▸ **What is required**: The required output is the exact run of lines below that opens at the line with "def recordMismatch (p" and closes at the line with "def recordNames (p".

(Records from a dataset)
BEGIN
/-! ## PASS_START (R52, R58, R69, R71, R125) -/

/-- The thermal hold before a pass (R69). -/
def thermalHold (p : Nat) (s : State) : State :=
  let t := tileOf p s
  let temp := (sensorOf (regionOf p) s).temp
  let g := tilePage p
  if t.thermHold = false ∧ 840 < temp then
    s |> setTile p { t with thermHold := true } |> fset g Reg.TILE_ARRAY_STAT_THERM_HOLD 1
      |> satInc g Reg.TILE_THERM_HOLD_CNT_COUNT 1 |> raise g 13
  else if t.thermHold = true ∧ temp ≤ 824 then
    s |> setTile p { t with thermHold := false } |> fset g Reg.TILE_ARRAY_STAT_THERM_HOLD 0
  else s

/-- The plane is zero on every enabled row of the group (R58). -/
def planeZero (b : Bank) (v : VecIn) (sub g p : Nat) : Bool := (driven b v sub g p).isEmpty

/-- Advance a subarray's position in its pass order (R54). -/
def advance (c : Ctx) (sub : Nat) : Ctx := { c with pos := c.pos.set sub (nth 0 c.pos sub + 1) }

/-- A subarray issues its next pass, skips a zero plane, or holds. -/
def passStart (p sub : Nat) (s : State) : State :=
  let s := thermalHold p s
  let t := tileOf p s
  let g := tilePage p
  match t.cur.bind fun a => ctxOf t a with
  | none => s
  | some c =>
    let i := 8 * bankNum c.bank + sub
    let u := t.sub i
    let b := t.bank c.bank
    let pos := nth 0 c.pos sub
    let group := pos / max 1 c.vin.planes
    let plane := pos % max 1 c.vin.planes
    let block := sub % foldSubs b.fold * 4 + group
    if t.thermHold = true ∨ u.pass ≠ none ∨ c.finished = true ∨ c.held ≠ none ∨ 4 * c.vin.planes ≤ pos then s
    else if u.calRun ≠ none ∨ (u.calDue = true ∧ u.calHard = true) then fset g Reg.TILE_ARRAY_STAT_CAL_WAIT 1 s
    else if c.vin.poisonGroups.contains block = true then
      setCtx p { c with status := 0x0061, finished := true } s
    else if planeZero b c.vin sub group plane = true ∧ fget g Reg.TILE_ARRAY_CFG_SKIP_EN s = 1 then
      wideInc g Reg.TILE_SKIP_CNT_LO_COUNT Reg.TILE_SKIP_CNT_HI_COUNT 1 (setCtx p (advance c sub) s)
    else
      s |> setTile p (t.setSub i { u with pass := some ⟨c.age, group, plane, false⟩ })
        |> fset g Reg.TILE_ARRAY_STAT_CAL_WAIT 0

/-- PASS_START (R52). -/
def execPassStart (tile : Fin 1056) (sub : Fin 8) (s : State) : Host.Outcome State Fault Refusal :=
  .next (passStart tile.val sub.val s)

/-! ## PASS_END (R111 to R114, R118) -/

/-- The first mismatch since CSUM_REC was cleared (R134). -/
def recordMismatch (p : Nat) (bank : Bool) (sub : Nat) (q : Pass) (ovr ref : Bool) (delta : Int) (s : State) : State :=
  let g := tilePage p
  if fget g Reg.TILE_CSUM_REC_VALID s = 1 then s else
  s |> fset g Reg.TILE_CSUM_REC_BANK (bankNum bank) |> fset g Reg.TILE_CSUM_REC_SUBARRAY sub
    |> fset g Reg.TILE_CSUM_REC_ROW_GROUP q.group |> fset g Reg.TILE_CSUM_REC_PLANE q.plane
    |> fset g Reg.TILE_CSUM_REC_RETRY_OK 0 |> fset g Reg.TILE_CSUM_REC_OVR (if ovr then 1 else 0)
    |> fset g Reg.TILE_CSUM_REC_REF (if ref then 1 else 0) |> fset g Reg.TILE_CSUM_DELTA_DELTA (ofSigned 18 delta)
    |> fset g Reg.TILE_CSUM_REC_VALID 1

/-- The record names this pass. -/
def recordNames (p : Nat) (bank : Bool) (sub : Nat) (q : Pass) (s : State) : Bool :=
  let g := tilePage p
  decide (fget g Reg.TILE_CSUM_REC_VALID s = 1 ∧ fget g Reg.TILE_CSUM_REC_BANK s = bankNum bank ∧
    fget g Reg.TILE_CSUM_REC_SUBARRAY s = sub ∧ fget g Reg.TILE_CSUM_REC_ROW_GROUP s = q.group ∧
    fget g Reg.TILE_CSUM_REC_PLANE s = q.plane)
END
▸ **Response to this exercise**:
def recordMismatch (p : Nat) (bank : Bool) (sub : Nat) (q : Pass) (ovr ref : Bool) (delta : Int) (s : State) : State :=
  let g := tilePage p
  if fget g Reg.TILE_CSUM_REC_VALID s = 1 then s else
  s |> fset g Reg.TILE_CSUM_REC_BANK (bankNum bank) |> fset g Reg.TILE_CSUM_REC_SUBARRAY sub
    |> fset g Reg.TILE_CSUM_REC_ROW_GROUP q.group |> fset g Reg.TILE_CSUM_REC_PLANE q.plane
    |> fset g Reg.TILE_CSUM_REC_RETRY_OK 0 |> fset g Reg.TILE_CSUM_REC_OVR (if ovr then 1 else 0)
    |> fset g Reg.TILE_CSUM_REC_REF (if ref then 1 else 0) |> fset g Reg.TILE_CSUM_DELTA_DELTA (ofSigned 18 delta)
    |> fset g Reg.TILE_CSUM_REC_VALID 1

/-- The record names this pass. -/
def recordNames (p : Nat) (bank : Bool) (sub : Nat) (q : Pass) (s : State) : Bool :=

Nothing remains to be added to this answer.